For those of you wondering why those forum selection clauses are so important, given that Illinois law mandates that construction contracts for project in Illinois be litigated in Illinois under Illinois law… Here’s a complaint filed by FC Stone against former clients who brought a suit in California despite a forum selection clause in their contracts. The suit is for the monies FC Stone had to expend to enforce the forum selection clause in the California court. Paying attention to both the Illinois law and the forum selection clause in contracts can help avoid such a challenge.

The Hartford is suing Grace Electrical Construction for close to $1.8 million that it had to pay out on bonds because Grace allegedly failed to perform. Under the Illinois Public Construction Bond Act (30 ILCS 550) Grace was required to obtain the bonds, but Hartford alleges that it has received more than $2.5 million in claims on the bonds that Grace was responsible for and has paid out the $1.8 million to settle those claims. The complaint can be found here.

 

Some Things to Be Aware of About Public Act 95-971 and Executive Order #3 (2008)

 

With all the talk recently of Ethics in State Government and the recently enacted mandates about State Contracting, we thought we would take the time to inform our readers about the topic.

Illinois law, (Public Act 95-971; 10 ILCS 5/9-35; 30 ILCS 500/20-160 and 30 ILCS 500/50-37) requires that vendors register with the State Board of Elections; requires that a copy of the registration with the Board of Elections be submitted with bids/proposals for State contracts; and requires contract certifications of State Vendors; and restricts political contributions to State Officers and Congressional Representatives by State Vendors and their affiliated entities.
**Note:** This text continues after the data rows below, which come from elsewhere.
-- ==== Sys2Proof/Machine/Control.lean ====
section
/-! DEFINITION. Prepared transfers, hardware loops, TRAP, BRK, SYSC, ERET and the trap of an illegal encoding (spec/03 R56-R64,
spec/15 R258-R259, spec/02 R33-R34). DONE stands with the tasks. -/

namespace Sys2Proof.Machine

/-- NOP (R56). -/
def execNop (f : RF) (s : State) : Out := s.issue (.nop f) f.gd [] fun s => .done s

/-- PTB (R57). -/
def execPtb (f : IF) (s : State) : Out :=
  s.issue (.ptb f) f.gd [] fun s => .done (s.modMe fun x => x.setBt f.d.toNat (x.pc + 8 * f.x.signExtend 64))

/-- R57, R257: the checks of a branch target. -/
def checkTarget (t : Word) (ok : Issue) : Issue :=
  if t.extractLsb' 0 3 != 0 then .trap 0x08 t
  else if eaTop t then .trap 0x0E t
  else ok

/-- PTBR (R57). -/
def execPtbr (f : RF) (s : State) : Out :=
  s.issue (.ptbr f) f.gd [f.a.toNat] fun s =>
    checkTarget (s.getS f.a) <| .done (s.modMe fun x => x.setBt f.d.toNat (s.getS f.a))

/-- R59: instructions that may stand in a delay slot, unguarded. -/
def slotAllowed (i : Instr) : Bool :=
  match i with
  | .nop f | .add f | .sub f | .mul f | .mulh f | .mulhw f | .div f | .divw f | .rem f | .remw f | .and f | .or f | .xor f | .andn f
  | .shl f | .shr f | .sar f | .rot f | .clz f | .ctz f | .popc f | .min f | .max f | .minw f | .maxw f | .sext f | .zext f | .mov f
  | .cmp f | .addx f | .bfx f | .bfi f | .fadd f | .fsub f | .fmul f | .ffma f | .fdiv f | .fsqrt f | .fmin f | .fmax f | .fabs f
  | .fneg f | .fcmp f | .fcvt f | .psetClear f | .psetSet f | .psetGroup f | .plen f => f.gd.g == 31
  | .ptb f | .addi f | .andi f | .ori f | .li f | .lih f | .cmpi f => f.gd.g == 31
  | _ => false

/-- R59: a slot word is an allowed instruction. -/
def slotOk (w : Word) : Bool :=
  match decode w none with
  | .instr i _ => slotAllowed i
  | _ => false

/-- R59: both slot words are fetched and checked before anything else of BT or BTL. -/
def State.slotWords (s : State) : (Word × Word) ⊕ Issue :=
  let a1 := s.me.pc + 8
  let a2 := s.me.pc + 16
  match s.fetch s.curCore s.curCtx a1 with
  | .wait => .inr (.wait (s.modMe (·.ask a1)))
  | .miss => .inr (.park 0 a1)
  | .trap c => .inr (.trap c a1)
  | .word w1 =>
    match s.fetch s.curCore s.curCtx a2 with
    | .wait => .inr (.wait (s.modMe (·.ask a2)))
    | .miss => .inr (.park 0 a2)
    | .trap c => .inr (.trap c a2)
    | .word w2 => if !slotOk w1 then .inr (.trap 0x01 w1) else if !slotOk w2 then .inr (.trap 0x01 w2) else .inl (w1, w2)

/-- R58: the transfer after exactly two slots, with the target latched now; BTL writes lk when taken. -/
def Ctx.transfer (x : Ctx) (b : Nat) (taken link : Bool) (w : Word × Word) : Ctx :=
  let x' := if taken && link then (x.supersede 63).wr 63 (x.pc + 24) else x
  { x' with pc := x.pc + 8, delay := some { left := 2, taken := taken, target := x.bt b, w1 := w.1, w2 := w.2 } }

/-- R131: a load outstanding for which the slots of a transfer would count as the 256th instruction or later: the slots still issue after
its error (R59), so the transfer waits. -/
def Ctx.slotsLate (x : Ctx) : Bool := x.loads.any fun a => 252 < a.later

/-- BT and BTL (R58-R60): the guard only decides whether the transfer is taken; the slots are checked first. -/
def State.branch (s : State) (i : Instr) (f : RF) (link : Bool) : Out :=
  match s.slotWords with
  | .inr r => .next (s.finish 1 r)
  | .inl w =>
    s.issueGuard i 1 0 f.gd fun s g =>
      if s.me.slotsLate then .wait s else .jump (s.modMe fun x => x.transfer f.a.toNat g link w)

/-- BT (R58). -/
def execBt (f : RF) (s : State) : Out := s.branch (.bt f) f false

/-- BTL (R58). -/
def execBtl (f : RF) (s : State) : Out := s.branch (.btl f) f true

/-- A word of code of the context's program, by the page tables themselves: no query, no fetch. -/
def State.codeWord (s : State) (a : Word) : Option Word :=
  match s.walkSpace s.me.space (eaVa a) with
  | .hit e =>
    let pa := readAt (e.pa (eaVa a)) (if e.attr.d then (e.leaf.extractLsb' 8 8).toNat else 0) (dieOf s.curCore)
    if !eaTop a && eaAlias a == 0 && e.attr.x && placeOk pa false && !s.poisoned pa then some (s.codeAt s.curCore s.curCtx pa) else none
  | _ => none

/-- The instruction that covers `e` among those that follow one another from `p` on: its address and its words; none where a word on the
way cannot be read. -/
def State.coveringFrom (s : State) (e : Word) : Word → Nat → Option (Word × Nat)
  | _, 0 => some (e, 1)
  | p, n + 1 =>
    match s.codeWord p with
    | some w =>
      let len := if 0xC0 ≤ (w.extractLsb' 56 8).toNat then 2 else 1
      if covers p len e then some (p, len) else s.coveringFrom e (p + BitVec.ofNat 64 (8 * len)) n
    | none => none

/-- R62: the words of the instruction covering ENDW[L], found from the first word of the body on; where a word on the way cannot be read,
which of the three it can be is free (log 8). It is asked for only where a lower level ends beside ENDW[L]. -/
def State.exitAt (s : State) (x : Ctx) (l : Nat) : State × (Word → Bool) :=
  let e := (x.loop l).endw
  let p := (x.loop l).start
  if (List.range l).any fun m => (x.loop m).act && ((x.loop m).endw == e + 8 || (x.loop m).endw == e - 8) then
    match s.coveringFrom e p ((e - p).toNat / 8 % 65536 + 1) with
    | some q => (s, covers q.1 q.2)
    | none =>
      let (t, s) := s.next
      let q := [(e, 1), (e, 2), (e - 8, 2)].getD (Config.pick t % 3) (e, 1)
      (s, covers q.1 q.2)
  else (s, fun a => a == e)
def State.exitCovers (s : State) (x : Ctx) (l : Nat) : Word → Bool := (s.exitAt x l).2

/-- R62: EXIT(L): past the last body word, then the end test of the levels below. -/
def Ctx.exitLoop (x : Ctx) (cov : Word → Bool) (l : Nat) : Ctx × Bool := ({ x with pc := (x.loop l).endw + 8 } : Ctx).endTest cov l

/-- Levels from `l` up, or above, made inactive. -/
def Ctx.closeLoops (x : Ctx) (p : Nat → Bool) : Ctx :=
  [0, 1, 2, 3].foldl (fun x m => if p m then x.setLoop m { x.loop m with act := false } else x) x

/-- R62: the loop state that LOOP and LOOPR leave with trip count `n`. -/
def Ctx.armLoop (x : Ctx) (l : Nat) (fin : Nat) (n : Word) : Ctx :=
  (x.closeLoops fun m => l < m).setLoop l
    { act := n != 0, start := x.pc + 8, endw := x.pc + BitVec.ofNat 64 (8 * fin), trip := n, lc := 0 }

/-- R62: LOOP and LOOPR with trip count `n`: past the body, or into it as every instruction steps on, with the end test of the levels
that end at its own word. -/
def State.startLoop (s : State) (l : Nat) (fin : Nat) (n : Word) : Ctx × Bool :=
  let x := s.me.armLoop l fin n
  if n = 0 then x.exitLoop (s.exitCovers x l) l else ({ x with pc := x.pc + 8 } : Ctx).endTest (covers x.pc 1) 4

/-- A jump that loops back is a backward transfer of the spin detector (R203). -/
def State.loopJump (s : State) (r : Ctx × Bool) : Issue :=
  .jump (s.modMy fun y => let y := y.setCtx s.curCtx r.1; if r.2 then y.spinBack s.curCtx else y)

/-- LOOP and LOOPR with trip count `n`. -/
def State.loopStart (s : State) (f : LF) (n : Word) : Issue :=
  let t := if n = 0 then (s.exitAt (s.me.armLoop f.lvl.toNat f.fin.toNat n) f.lvl.toNat).1 else s
  t.loopJump (s.startLoop f.lvl.toNat f.fin.toNat n)

/-- LOOP (R62): a false guard makes the trip count 0. -/
def execLoop (f : LF) (s : State) : Out :=
  s.issueGuard (.loop f) 1 0 f.gd fun s g =>
    s.loopStart f (if g then f.cnt.setWidth 64 else 0)

/-- LOOPR (R62). -/
def execLoopr (f : LF) (s : State) : Out :=
  s.issueGuard (.loopr f) 1 0 f.gd fun s g =>
    s.interlock (if g then [f.a.toNat] else []) <|
      s.loopStart f (if g then s.getS f.a else 0)

/-- LBRK (R63). -/
def execLbrk (f : LF) (s : State) : Out :=
  s.issue (.lbrk f) f.gd [] fun s =>
    if (s.me.loop f.lvl.toNat).act then
      let x := s.me.closeLoops fun m => f.lvl.toNat ≤ m
      (s.exitAt x f.lvl.toNat).1.loopJump (x.exitLoop (s.exitCovers x f.lvl.toNat) f.lvl.toNat)
    else .done s

/-- TRAP (R64). -/
def execTrap (f : IF) (s : State) : Out := s.issue (.trap f) f.gd [] fun _ => .trap 0x12 (f.x.setWidth 64)

/-- BRK (R64). -/
def execBrk (f : IF) (s : State) : Out := s.issue (.brk f) f.gd [] fun _ => .trap 0x10 (f.x.setWidth 64)

/-- SYSC (R259). -/
def execSysc (f : IF) (s : State) : Out := s.issue (.sysc f) f.gd [] fun _ => .trap 0x11 (f.x.setWidth 64)

/-- ERET (R258): to trap.pc at the level PREV; both its levels belong to check 2 of R30. -/
def execEret (f : RF) (s : State) : Out :=
  s.issueAt (.eret f) 1 (max 1 (s.me.trapCause.extractLsb' 8 2).toNat) f.gd [] fun s =>
    if s.me.trapPc.extractLsb' 0 3 != 0 then .trap 0x08 s.me.trapPc
    else .jump (s.modMe Ctx.trapReturn)

/-- A word that is no instruction (R33, R34). -/
def execIllegalEncoding (w : Word) (s : State) : Out := .next (s.finish 1 (.trap 0x01 w))

end Sys2Proof.Machine
end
a.            The Brief Timeline of the Act

In an effort to establish new restrictions on campaign contributions and solicitations for contract awards by state contractors and bidders, Governor Rod Blagojevich issued Executive Order Number 3 on August 26, 2008. The intention of the Executive Order was the enhancement of transparency in the State procurement process and to ensure that the award of State contracts is based solely upon price, quality, service and other merit-based factors. “What all State vendors need to know about new ethics requirements” Fact Sheet, Illinois Department of Central Management Services, accessed February 24, 2009.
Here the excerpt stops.